/-! What the conversions answer. -/

/-- SCALE answers the conversion ROM's pair as it stands there, unreduced (41_conversion.md R90 to R92). -/
theorem exec_select_scale (kind : ChannelKind) (len : Nat) (f : Frame) (s : State) :
    exec (select .scale kind len f) s =
      .next (s.answer (.ok (.frac (zext32 (rom kind).num) (zext32 (rom kind).den)))) := by
  cases kind with
  | humidity => rfl
  | temperature => rfl

theorem exec_offsetT (len : Nat) (f : Frame) (s : State) :
    exec (.offsetT len f) s = .next (s.answer (.ok (.int (sext32 (rom .temperature).off)))) :=
  rfl

/-- A pair that the descriptor table does not allow is answered UnsupportedInfoType (41_conversion.md R96). -/
theorem exec_select_of_not_legal {info : InfoType} {kind : ChannelKind} (h : legal kind info = false)
    (len : Nat) (f : Frame) (s : State) :
    exec (select info kind len f) s = .next (s.answer (.error .unsupportedInfoType)) := by
  cases info with
  | raw => cases kind <;> cases h
  | scale => cases kind <;> cases h
  | offset =>
    cases kind with
    | humidity => rfl
    | temperature => cases h
  | reserved =>
    cases kind with
    | humidity => rfl
    | temperature => rfl

/-- Where an operation answers every length and frame alike, so does a step on each word that matches its row: bits
[34:0] make no difference. -/
theorem step_of_row_answers {s : State} {w : RequestWord} {rest : List RequestWord} {info : InfoType}
    {kind : ChannelKind} {bits : RequestWord} {r : Response} (hs : s.pending = w :: rest)
    (hrow : ⟨info, kind, 0x3800000000, bits⟩ ∈ opTable) (h : w &&& 0x3800000000 = bits)
    (hexec : ∀ len f t, exec (select info kind len f) t = .next (t.answer r)) :
    step s = .next { pending := rest, response := some r } := by
  rw [step_of_row_matches hs hrow h, hexec]
  rfl

theorem step_of_row_not_legal {s : State} {w : RequestWord} {rest : List RequestWord} {info : InfoType}
    {kind : ChannelKind} {bits : RequestWord} (hs : s.pending = w :: rest)
    (hrow : ⟨info, kind, 0x3800000000, bits⟩ ∈ opTable) (h : w &&& 0x3800000000 = bits)
    (hlegal : legal kind info = false) :
    step s = .next { pending := rest, response := some (.error .unsupportedInfoType) } :=
  step_of_row_answers hs hrow h (exec_select_of_not_legal hlegal)

/-! The physical value. -/

theorem phys_humidity (raw : Nat) : phys .humidity raw = (raw : ℚ) * 100 / 16384 := by
  simp [phys, rom]

theorem phys_temperature (raw : Nat) : phys .temperature raw = (raw : ℚ) * 100 / 9929 - 40 := by
  simp [phys, rom, sub_eq_add_neg]

/-- Adding the offset to the raw count scales it too, and so misses the physical value by a constant. -/
theorem phys_temperature_sub_offset_on_raw (raw : Nat) :
    phys .temperature raw - ((raw : ℚ) - 40) * 100 / 9929 = -393160 / 9929 := by
  rw [phys_temperature]
  ring

/-- What OFFSET.T answers is the ROM's offset in two's complement (41_conversion.md R93). -/
theorem offsetWord_toInt : (0xFFFFFFD8 : Word).toInt = -40 := by
  have hword : (0xFFFFFFD8 : Word) = sext32 (-40) := rfl
  rw [hword, sext32_toInt (by decide) (by decide)]

/-! The obligations. -/

/-- Settles O18: SCALE.H answers the ROM's pair whatever the length and the frame, and the meaning of its example is the
humidity formula. -/
theorem scaleHumidityWords : Obligations.ScaleHumidityWords := by
  refine ⟨fun s w rest hs hmatch => ?answer, ⟨?num, ?den⟩, ?meaning⟩
  case answer => exact step_of_row_answers hs (by decide) hmatch (exec_select_scale .humidity)
  case num => exact zext32_toInt (n := 100) (by decide)
  case den => exact zext32_toInt (n := 16384) (by decide)
  case meaning =>
    rw [phys_humidity]
    norm_num

/-- Settles O20: OFFSET.T answers the ROM's offset whatever the length and the frame, and the temperature formula adds
that word's value last. -/
theorem offsetTemperatureWords : Obligations.OffsetTemperatureWords := by
  refine ⟨fun s w rest hs hmatch => ?answer, offsetWord_toInt, fun raw => ?formula⟩
  case answer => exact step_of_row_answers (info := .offset) (kind := .temperature) hs (by decide) hmatch exec_offsetT
  case formula =>
    rw [phys_temperature, offsetWord_toInt, sub_eq_add_neg]
    norm_num

/-- Settles O21: the gate answers OFFSET.H, whose pair is not legal; the ROM's entry is 0 all the same. -/
theorem offsetHumidityWords : Obligations.OffsetHumidityWords := by
  refine ⟨fun s w rest hs hmatch => ?answer, rfl, fun raw => rfl⟩
  case answer => exact step_of_row_not_legal (info := .offset) (kind := .humidity) hs (by decide) hmatch rfl

/-- Settles O22: the gate answers both operations of the reserved info type, which is legal for neither kind. -/
theorem reservedWords : Obligations.ReservedWords := by
  rintro s w rest hs (humidity | temperature)
  · exact step_of_row_not_legal (info := .reserved) (kind := .humidity) hs (by decide) humidity rfl
  · exact step_of_row_not_legal (info := .reserved) (kind := .temperature) hs (by decide) temperature rfl

/-- Settles O45: the formula is the definition of PHYS with each kind's ROM entry put in; the wrong order is off by a
constant that is not 0. -/
theorem physicalValueFormula : Obligations.PhysicalValueFormula := by
  refine ⟨fun _ _ => rfl, phys_humidity, phys_temperature, fun raw => ?never, rfl⟩
  case never =>
    rw [← sub_ne_zero, phys_temperature_sub_offset_on_raw]
    norm_num

end Sys2Proof.Conversion
end

section
/-! Settles the statement about the error codes of a response word (60_exceptions.md R113). The word's `err` field is
`errCode` of its response, and no response has code 3; a consumer branches on that field first. -/

namespace Sys2Proof.ErrorCodes
open Sys2Proof.Machine

/-! What a response puts in the field. -/

theorem errCode_ne_three (r : Response) : errCode r ≠ 3 := by
  match r with
  | .ok res => simp
  | .error .sizeMismatch => simp
  | .error .unsupportedInfoType => simp

theorem errCode_eq_zero_iff (r : Response) : errCode r = 0 ↔ ∃ res, r = .ok res := by
  match r with
  | .ok res => simp
  | .error .sizeMismatch => simp
  | .error .unsupportedInfoType => simp

/-- The middle one of three fields starts where the low one ends. -/
theorem extractLsb'_append_append_middle {m n k : Nat} (hi : BitVec m) (mid : BitVec n) (lo : BitVec k) :
    (hi ++ mid ++ lo).extractLsb' k n = mid := by
  rw [BitVec.extractLsb'_append_eq_of_le (Nat.le_refl k), Nat.sub_self, BitVec.extractLsb'_append_eq_right]

/-- Bits [65:64] of the packed word are the field `err` (30_encoding.md R68), of an error as of a result. -/
theorem responseWord_err (noValue : ResponseWord) (r : Response) :
    (responseWord noValue r).extractLsb' 64 2 = errCode r := by
  cases r with
  | ok res =>
    have hvalues : responseWord noValue (.ok res) =
        rtypeCode res ++ errCode (.ok res) ++ (val2Field res ++ valField res) := BitVec.append_assoc
    rw [hvalues]
    exact extractLsb'_append_append_middle ..
  | error e => exact extractLsb'_append_append_middle ..

/-! What a consumer reads: one lemma for each value of the field. -/

theorem resultOfWord_cases (w : ResponseWord) :
    (∃ res, resultOfWord w = .next res) ∨ resultOfWord w = .refused .notAResponse := by
  unfold resultOfWord
  split
  · exact .inl ⟨_, rfl⟩
  · split
    · exact .inl ⟨_, rfl⟩
    · exact .inr rfl

/-- Value bits that are no result of the block are refused for what they are, not for the error code. -/
theorem readResponseWord_of_err_zero {w : ResponseWord} (h : w.extractLsb' 64 2 = 0) :
    (∃ res, readResponseWord w = .next (.ok res)) ∨ readResponseWord w = .refused .notAResponse := by
  obtain ⟨res, hres⟩ | hres := resultOfWord_cases w
  · exact .inl ⟨res, by simp [readResponseWord, h, hres]⟩
  · exact .inr (by simp [readResponseWord, h, hres])

theorem readResponseWord_of_err_one {w : ResponseWord} (h : w.extractLsb' 64 2 = 1) :
    readResponseWord w = .next (.error .sizeMismatch) := by
  simp [readResponseWord, h]

theorem readResponseWord_of_err_two {w : ResponseWord} (h : w.extractLsb' 64 2 = 2) :
    readResponseWord w = .next (.error .unsupportedInfoType) := by
  simp [readResponseWord, h]

theorem readResponseWord_of_err_three {w : ResponseWord} (h : w.extractLsb' 64 2 = 3) :
    readResponseWord w = .refused .errCodeThree := by
  simp [readResponseWord, h]

theorem readResponseWord_eq_errCodeThree_iff (w : ResponseWord) :
    readResponseWord w = .refused .errCodeThree ↔ w.extractLsb' 64 2 = 3 := by
  refine ⟨fun hread => ?_, readResponseWord_of_err_three⟩
  match herr : w.extractLsb' 64 2 with
  | 0 =>
    obtain ⟨res, hres⟩ | hres := readResponseWord_of_err_zero herr
    · simp [hres] at hread
    · simp [hres] at hread
  | 1 => simp [readResponseWord_of_err_one herr] at hread
  | 2 => simp [readResponseWord_of_err_two herr] at hread
  | 3 => rfl

/-! The obligation. -/

/-- Settles O44: the word's field is its response's code, of which none is 3 and results alone have 0; of the four values
a consumer can see, 3 alone is refused as that. -/
theorem errCodeThreeNeverProduced : Obligations.ErrCodeThreeNeverProduced := by
  refine ⟨fun noValue r => ?_, fun w => (readResponseWord_eq_errCodeThree_iff w).symm⟩
  rw [responseWord_err]
  exact ⟨errCode_ne_three r, errCode_eq_zero_iff r⟩

end Sys2Proof.ErrorCodes
end

section
/-! Settles the statements about the decoder and the encoder (30_encoding.md R60 to R66, R74). The request record and the
request word carry the same seven fields, each at its own bits, and an operation and its request record carry the same
operands; so decoding and encoding undo each other. -/

namespace Sys2Proof.Codec
open Sys2Proof.Machine Sys2Proof.History Sys2Proof.OperationMap

/-! The request word and the request record. -/

theorem infoCode_injective : Function.Injective InfoType.code :=
  Function.LeftInverse.injective InfoType.ofCode_code

theorem kindCode_injective : Function.Injective ChannelKind.code :=
  Function.LeftInverse.injective ChannelKind.ofCode_code

/-- Packing loses no field: the fields lie side by side (30_encoding.md R60). -/
theorem requestWord_injective : Function.Injective Request.word := by
  intro ⟨info, kind, len, b0, b1, b2, b3⟩ ⟨info', kind', len', c0, c1, c2, c3⟩ h
  simp only [Request.word] at h
  obtain ⟨h, hb3⟩ := append_eq_append_iff.mp h
  obtain ⟨h, hb2⟩ := append_eq_append_iff.mp h
  obtain ⟨h, hb1⟩ := append_eq_append_iff.mp h
  obtain ⟨h, hb0⟩ := append_eq_append_iff.mp h
  obtain ⟨h, hlen⟩ := append_eq_append_iff.mp h
  obtain ⟨hinfo, hkind⟩ := append_eq_append_iff.mp h
  rw [infoCode_injective hinfo, kindCode_injective hkind, hlen, hb0, hb1, hb2, hb3]

/-- Two neighbouring slices of a word are one slice. -/
theorem append_slices (w : RequestWord) (start len₁ len₂ : Nat) :
    w.extractLsb' (start + len₁) len₂ ++ w.extractLsb' start len₁ = w.extractLsb' start (len₂ + len₁) :=
  BitVec.extractLsb'_append_extractLsb'_eq_extractLsb' rfl

/-- The fields cover the word: packing the record of a word gives the word. -/
theorem word_requestOf (w : RequestWord) : (requestOf w).word = w := by
  simp only [Request.word, requestOf, InfoType.code_ofCode, ChannelKind.code_ofCode]
  rw [append_slices w 35 1 2, append_slices w 32 3 3, append_slices w 24 8 6, append_slices w 16 8 14,
    append_slices w 8 8 22, append_slices w 0 8 30, BitVec.extractLsb'_eq_self]

/-- Unpacking a packed record gives the record: both pack to one word. -/
theorem requestOf_word (r : Request) : requestOf r.word = r := requestWord_injective (word_requestOf r.word)

/-! The operation and its request record. -/

theorem wellFormed_decode (w : RequestWord) : (decode w).WellFormed := by
  have hlen : (decode w).frameLen = (w.extractLsb' 32 3).toNat := select_frameLen ..
  have hbits := (w.extractLsb' 32 3).isLt
  show (decode w).frameLen ≤ 7
  omega

/-- The decoder drops no field of the request record. -/
theorem request_decode (w : RequestWord) : (decode w).request = requestOf w := by
  simp [Instr.request, decode]

theorem encode_decode (w : RequestWord) : encode (decode w) = w := by
  rw [encode, request_decode, word_requestOf]

/-- The encoder keeps the low three bits of the length, which are all of a well-formed one (30_encoding.md R63). -/
theorem decode_encode {i : Instr} (h : i.WellFormed) : decode (encode i) = i := by
  have hlen : (BitVec.ofNat 3 i.frameLen).toNat = i.frameLen := by
    rw [BitVec.toNat_ofNat]
    exact Nat.mod_eq_of_lt (Nat.lt_succ_of_le h)
  calc decode (encode i)
      = select i.info i.kind (BitVec.ofNat 3 i.frameLen).toNat i.frame := by
        rw [decode, encode, requestOf_word, Instr.request]
    _ = i := by rw [hlen, select_self]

□ □ □ □ □ □ □

Among the lines above, repeat exactly those from the line with "constant that is not 0. -/" to the line with "the statement about", counting both ends.

:: RESPONSE BOX ::
constant that is not 0. -/
theorem physicalValueFormula : Obligations.PhysicalValueFormula := by
  refine ⟨fun _ _ => rfl, phys_humidity, phys_temperature, fun raw => ?never, rfl⟩
  case never =>
    rw [← sub_ne_zero, phys_temperature_sub_offset_on_raw]
    norm_num

end Sys2Proof.Conversion
end

section
/-! Settles the statement about the error codes of a response word (60_exceptions.md R113). The word's `err` field is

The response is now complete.